SUMMARY OF THE INVENTION
[0006] It is therefore an object of the present invention to avoid
this disadvantage of the state of the art and to improve the
cooling of the piston crown, which is subject to great thermal
stress.
[0007] This object is accomplished in that radial bores that are
uniformly distributed over the circumference are introduced into
the ring rib, which bores connect the cooling channel with the
cooling cavity, and are spaced apart from the lower face surface of
the ring rib to such an extent that sufficient space for a weld
bead that is formed during friction welding remains between the
bores and the face surface of the ring rib. The bores are axially
spaced apart from a plane defined by the lower face surface of the
collar. The crosspiece has a shape that narrows conically upward,
and at least one oil inflow opening is disposed between the cooling
channel and the piston interior.
[0008] In this connection, the position of the bores, spaced apart
from the bottom of the cooling cavity, between the cooling channel
and the cooling cavity, and the shape of the crosspiece that forms
the lower delimitation of the cooling cavity, which crosspiece
narrows conically upward, allows the formation of an oil
accumulation in the radially outer region of the cooling cavity.
This leads to good cooling of the piston crown, which is subject to
great thermal stress, during the rapid back and forth movements of
the piston during engine operation, in that the oil of the oil
accumulation is accelerated toward the underside of the piston
crown at regular intervals (Shaker effect). Furthermore, when the
level of the oil situated in the cooling channel reaches the bores
between cooling channel and cooling cavity, oil is passed from the
cooling channel into the cooling cavity, by way of the bores,
thereby improving the oil through-flow and thus the cooling of the
piston crown, which is subject to great thermal stress.

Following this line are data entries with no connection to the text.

-- ==== Sys2Proof/Machine/Directory.lean ====
section
/-! DEFINITION. The Directory Engine's shared operations: entries by number and key (R1, R2), the stale timer (R4, R5), arrivals (R6 to R12), notifying
changes and mirrors (R13, R14), the entry requests (R16 to R21) and change-clear (R22). -/

namespace Sys2Proof.Machine

/-! ## Entries -/

def Part.entrySlot (p : Part) (n : Nat) : EntrySlot := p.dir.slots[n]?.getD {}

def Part.entryAt (p : Part) (n : Nat) : Option Entry := (p.entrySlot n).entry

def entryNumbers : List Nat := List.range Config.entryCount

/-- R1: the number of the entry that holds a key. -/
def Part.findEntry (k : Key) (p : Part) : Option Nat :=
  entryNumbers.find? fun n => match p.entryAt n with
    | some e => e.key == k
    | none => false

/-- R1: the lowest vacant number. -/
def Part.vacantEntry (p : Part) : Option Nat := entryNumbers.find? fun n => (p.entryAt n).isNone

/-- R13: a change that the notify modes ALL and CHANGE announce. -/
def NotifyMode.state (m : NotifyMode) : Bool := m != .never

/-- R1, R13, R14: an entry number takes its new content. The mirror is rewritten when a shown field changed; then a notifying change is
handed on. A vacated number shows the key it last held. -/
def Part.putEntry (n : Nat) (new : Option Entry) (notify : Bool) (p : Part) : Part :=
  if n < Config.entryCount then
    let slot := p.entrySlot n
    let shown := match new with
      | some e => e.key
      | none => slot.shownKey
    let body := dirBody shown new
    let rewrite := dirBody slot.shownKey slot.entry != body
    let slot' : EntrySlot := { version := if rewrite then slot.version + 2 else slot.version, shownKey := shown, entry := new }
    let writes := if rewrite then mirrorWrites (dirMirrorAddr p.base n) slot.version body else []
    let bit := if notify then [Item.hand (.bankBit .directory n)] else []
    Part.raise .directoryEngine (writes.map Item.access ++ bit) { p with dir := { p.dir with slots := p.dir.slots.setIfInBounds n slot' } }
  else p

/-- R4: the stale timer that an entry with this max interval has from a start moment. -/
def staleFrom (maxInterval : Half) (start : Word) : Option Word := if maxInterval = 0 then none else some start

/-- R4: the stale timer has expired. -/
def Entry.staleDue (e : Entry) (now : Word) : Bool :=
  match e.staleTimer with
  | some start => reached now (after start (10 * e.policies.maxInterval.toNat))
  | none => false

/-- R5: the entry becomes STALE. -/
def Entry.expire (e : Entry) : Entry :=
  { e with state := .stale, staleTimer := none, content := if e.policies.stale = .dropContent then none else e.content }

/-- R21, R22: the content goes absent, the entry is AWAITING, the stale timer restarts. -/
def Entry.clearContent (now : Word) (e : Entry) : Entry :=
  { e with content := none, state := .awaiting, staleTimer := staleFrom e.policies.maxInterval now }

/-! ## Arrivals -/

/-- R7: the chatter guard judges an arrival early. -/
def Entry.early (e : Entry) (time : Word) : Bool :=
  match e.lastArrival with
  | some last => e.policies.minInterval != 0 && !e.firstAfterChange && decide (elapsed time last < 10 * e.policies.minInterval.toNat)
  | none => false

/-- R8: the chatter count rises, saturating. -/
def Entry.countChatter (e : Entry) : Entry := { e with chatter := if e.chatter = 0xFFFF then 0xFFFF else e.chatter + 1 }

/-- R9: a stored arrival. -/
def Entry.store (content : List Byte) (time : Word) (e : Entry) : Entry :=
  { e with
    content := some content
    arrivals := e.arrivals + 1
    lastInterval := match e.lastArrival with
      | some last => some (if elapsed time last < 0xFFFF then BitVec.ofNat 16 (elapsed time last) else 0xFFFF)
      | none => none
    lastArrival := some time
    state := .fresh
    staleTimer := staleFrom e.policies.maxInterval time
    firstAfterChange := false }

/-- R13: whether the arrival stored into an entry notifies. -/
def Entry.storeNotifies (old : Entry) (content : List Byte) : Bool :=
  match old.policies.notify with
  | .all => true
  | .change => old.state != .fresh || old.content != some content
  | .never => false

/-- R15: the journal record of an arrival stored into an entry. -/
def Entry.journalRecord (old : Entry) (n : Nat) (content : List Byte) (time : Word) (early : Bool) : JournalRecord :=
  { time := time, key := old.key, content := content, entry := n, early := early, firstAfterChange := old.firstAfterChange }

/-- R15: the record is handed to the Journal Writer, behind the accesses of the Directory Engine (R174; notes/assumptions/8.md, notes/assumptions/43.md). -/
def Part.handRecord (r : JournalRecord) (p : Part) : Part := p.onceFree (.record r) (Part.takeRecord r)

/-- R9, R13, R15: an arrival is stored into the entry of a number. `counted` is the entry with an early arrival already counted. The mirror rewrite and
the bank bit come before the journal record is handed on (notes/assumptions/43.md). -/
def Part.storeArrival (n : Nat) (counted : Entry) (content : List Byte) (early : Bool) (p : Part) : Part :=
  let p' := p.putEntry n (some (counted.store content p.run.clock)) (counted.storeNotifies content)
  if counted.policies.journal then p'.handRecord (counted.journalRecord n content p.run.clock early) else p'

/-- R2: an entry as DECLARE or auto-admission creates it. -/
def newEntry (k : Key) (origin : Origin) (q : Policies) (staleTimer : Option Word) : Entry :=
  { key := k, origin := origin, state := .awaiting, content := none, policies := q, arrivals := 0, chatter := 0, lastArrival := none
    lastInterval := none, firstAfterChange := false, staleTimer := staleTimer }

/-- R11: creation and store are one change, from VACANT to FRESH; the journal record is handed on last (notes/assumptions/43.md). -/
def Part.admitArrival (n : Nat) (k : Key) (content : List Byte) (p : Part) : Part :=
  let e := newEntry k .admitted p.dir.defaults none
  let p' := p.putEntry n (some (e.store content p.run.clock)) e.policies.notify.state
  if e.policies.journal then p'.handRecord (e.journalRecord n content p.run.clock false) else p'

/-- R12: an unadmitted record is reported to the Unit Manager and to the Service Unit, of which the Unit Manager acts first (notes/assumptions/42.md). -/
def Part.leaveUnadmitted (k : Key) (p : Part) : Part := Part.raise .directoryEngine [.hand .unadmitted] (p.countUnadmitted k.unit)

/-- R6 to R12: the Directory Engine takes an arrival. -/
def Part.takeArrival (k : Key) (content : List Byte) (p : Part) : Part :=
  if p.unitDeparting k.unit then p
  else match p.findEntry k with
    | some n =>
      match p.entryAt n with
      | some e =>
        if e.early p.run.clock then
          match e.policies.early with
          | .drop => p.putEntry n (some e.countChatter) false
          | .keep => p.storeArrival n e.countChatter content true
        else p.storeArrival n e content false
      | none => p
    | none =>
      match if p.dir.autoAdmission then p.vacantEntry else none with
      | some n => p.admitArrival n k content
      | none => p.leaveUnadmitted k

/-! ## Entry requests -/

/-- R16, R17: DECLARE creates the entry of its key or updates it. -/
def Part.doDeclare (seq : Nat) (r : List Byte) (p : Part) : Part :=
  let q := Req.policies r
  match p.findEntry (Req.key r) with
  | some n =>
    match p.entryAt n with
    | some e =>
      let timer :=
        if e.policies.maxInterval = q.maxInterval then e.staleTimer
        else if e.state = .stale then none else staleFrom q.maxInterval p.run.clock
      let e' := { e with origin := .declared, policies := q, staleTimer := timer }
      (p.putEntry n (some e') false).finishRequest .directoryEngine seq { outcome := .ok, fields := [byteOf n, 2, e'.state.code] }
    | none => p
  | none =>
    match p.vacantEntry with
    | some n =>
      let e := newEntry (Req.key r) .declared q (staleFrom q.maxInterval p.run.clock)
      (p.putEntry n (some e) q.notify.state).finishRequest .directoryEngine seq { outcome := .ok, fields := [byteOf n, 1, e.state.code] }
    | none => p.finishRequest .directoryEngine seq { outcome := .noRoom }

/-- R19: an entry is retired; the notify mode it held decides. -/
def Part.retireEntry (n : Nat) (p : Part) : Part :=
  match p.entryAt n with
  | some e => p.putEntry n none e.policies.notify.state
  | none => p

/-- R19, R137. -/
def Part.doRetire (seq : Nat) (r : List Byte) (p : Part) : Part :=
  match p.findEntry (Req.key r) with
  | some n =>
    let arrivals := match p.entryAt n with
      | some e => e.arrivals
      | none => 0
    (p.retireEntry n).finishRequest .directoryEngine seq { outcome := .ok, fields := [byteOf n, 0] ++ le16 arrivals }
  | none => p.finishRequest .directoryEngine seq { outcome := .noEntry }

/-- The numbers of the entries that fit a test, ascending. -/
def Part.entriesWhere (f : Entry → Bool) (p : Part) : List Nat :=
  entryNumbers.filter fun n => match p.entryAt n with
    | some e => f e
    | none => false

/-- R21: the selector of a CLEAR. -/
def clearSelects (r : List Byte) (e : Entry) : Bool :=
  (Req.unit r == Req.all || Req.unit r == e.key.unit) && (Req.code r == Req.all || Req.code r == e.key.kind)

/-- R21: the options of a CLEAR applied to one entry. -/
def clearEntry (content counts : Bool) (now : Word) (e : Entry) : Entry :=
  let e1 := if content then e.clearContent now else e
  if counts then { e1 with arrivals := 0, chatter := 0 } else e1

/-- R13: CLEAR_CONTENT and change-clear notify when they take an entry from FRESH or STALE to AWAITING. -/
def Entry.clearNotifies (e : Entry) : Bool := e.state != .awaiting && e.policies.notify.state

/-- R21, R14: one selected entry is cleared. Its mirror is rewritten, and then its bank bit handed on where the change is notified. -/
def Part.clearNumber (content counts : Bool) (n : Nat) (p : Part) : Part :=
  match p.entryAt n with
  | some e => p.putEntry n (some (clearEntry content counts p.run.clock e)) (content && e.clearNotifies)
  | none => p

/-- R21, R138: CLEAR. The mirrors are rewritten in ascending entry number. Each entry's bank bit is handed on directly behind its own mirror rewrite, before the
rewrite of the next selected entry: the model's choice (notes/assumptions/55.md). -/
def Part.doClear (seq : Nat) (r : List Byte) (p : Part) : Part :=
  let content := (byteOf (Req.param r 0)).getLsbD 0
  let counts := (byteOf (Req.param r 0)).getLsbD 1
  let selected := p.entriesWhere (clearSelects r)
  let changed := if content then p.entriesWhere fun e => clearSelects r e && e.state != .awaiting else []
  (selected.foldl (fun q n => q.clearNumber content counts n) p).finishRequest .directoryEngine seq
    { outcome := .ok, fields := [byteOf selected.length, byteOf changed.length] }

/-- R20: the entries of a dismissed unit are retired, in ascending entry number. -/
def Part.retireUnit (a : Nat) (p : Part) : Part :=
  (p.entriesWhere fun e => e.key.unit == a).foldl (fun q n => q.retireEntry n) p

/-- R22: one entry is change-cleared. -/
def Part.changeClear (n : Nat) (p : Part) : Part :=
  match p.entryAt n with
  | some e => p.putEntry n (some { e.clearContent p.run.clock with firstAfterChange := true }) e.clearNotifies
  | none => p

/-- R22: the unit-change notice. -/
def Part.changeClearUnit (a : Nat) (p : Part) : Part :=
  (p.entriesWhere fun e => e.key.unit == a && e.policies.change == .clear).foldl (fun q n => q.changeClear n) p

/-- R3, R173: every stale timer stops at entry into STOPPED. -/
def DirectoryEngine.stopTimers (d : DirectoryEngine) : DirectoryEngine :=
  { d with slots := d.slots.map fun s => { s with entry := s.entry.map fun e => { e with staleTimer := none } } }

end Sys2Proof.Machine
end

[0009] It is advantageous, in this connection, if the opening of
the crosspiece is closed off by a disk that is domed upward and has
a centrally located opening. This disk is connected with the
crosspiece by way of a snap-in connection, thereby facilitating
assembly of the piston.
BRIEF DESCRIPTION OF THE DRAWINGS
[0010] Other objects and features of the present invention will
become apparent from the following detailed description considered
in connection with the accompanying drawings. It is to be
understood, however, that the drawings are designed as an
illustration only and not as a definition of the limits of the
invention.
[0011] In the drawings, wherein similar reference characters denote
similar elements throughout the several views:
[0012] FIG. 1 shows a sectional view of the upper part and the
lower part of a two-part piston for an internal combustion engine,
before assembly, and
[0013] FIG. 2 shows a sectional representation of the piston,
consisting of two halves, where the left half shows a section along
the pin bore axis, and the right half shows a section perpendicular
to the pin bore axis.
DETAILED DESCRIPTION OF THE PREFERRED EMBODIMENT
[0014] Referring now in detail to the drawings, FIGS. 1 and 2 show
a piston 3 for an internal combustion engine, consisting of an
upper part 1 and a lower part 2, whereby the sectional
representations each consist of two halves. The left halves of the
sectional representations lie on the pin bore axis 4, whereas the
right halves of the sectional representations stand perpendicular
on the pin bore axis 4.
[0015] The upper part 1, which consists of steel, has a piston
crown on its top, with a combustion chamber bowl 6. Radially on the
outside, a circumferential collar 7, facing downward, is formed
onto the piston crown 5, which collar delimits a circumferential
recess 8 radially on the outside. Recess 8 forms the upper part of
a cooling channel 9, radially on the outside and running
circumferentially in the vicinity of the piston crown, in the case
of the finished piston 3 according to FIG. 2. On its radial
outside, collar 7 offers room for a top land 10 and a compression
ring groove 11.
[0016] Furthermore, upper part 1 has a circumferential ring rib 12
on its underside, facing away from the piston crown 5, which rib
forms the radially inner delimitation of the upper part of the
cooling channel 9 and the radially outer delimitation of the upper
part 13 of a centrally located cooling cavity 14. Bores 15 that lie
radially and are uniformly distributed over the circumference are
introduced into the ring rib 12, which bores connect the cooling
channel 9 with the cooling cavity 14 in the finished, assembled
piston 3 according to FIG. 2. In the present exemplary embodiment,
the piston 3 has four bores 15. These bores 15 can have the shape
of a contoured bore that widens inward and outward.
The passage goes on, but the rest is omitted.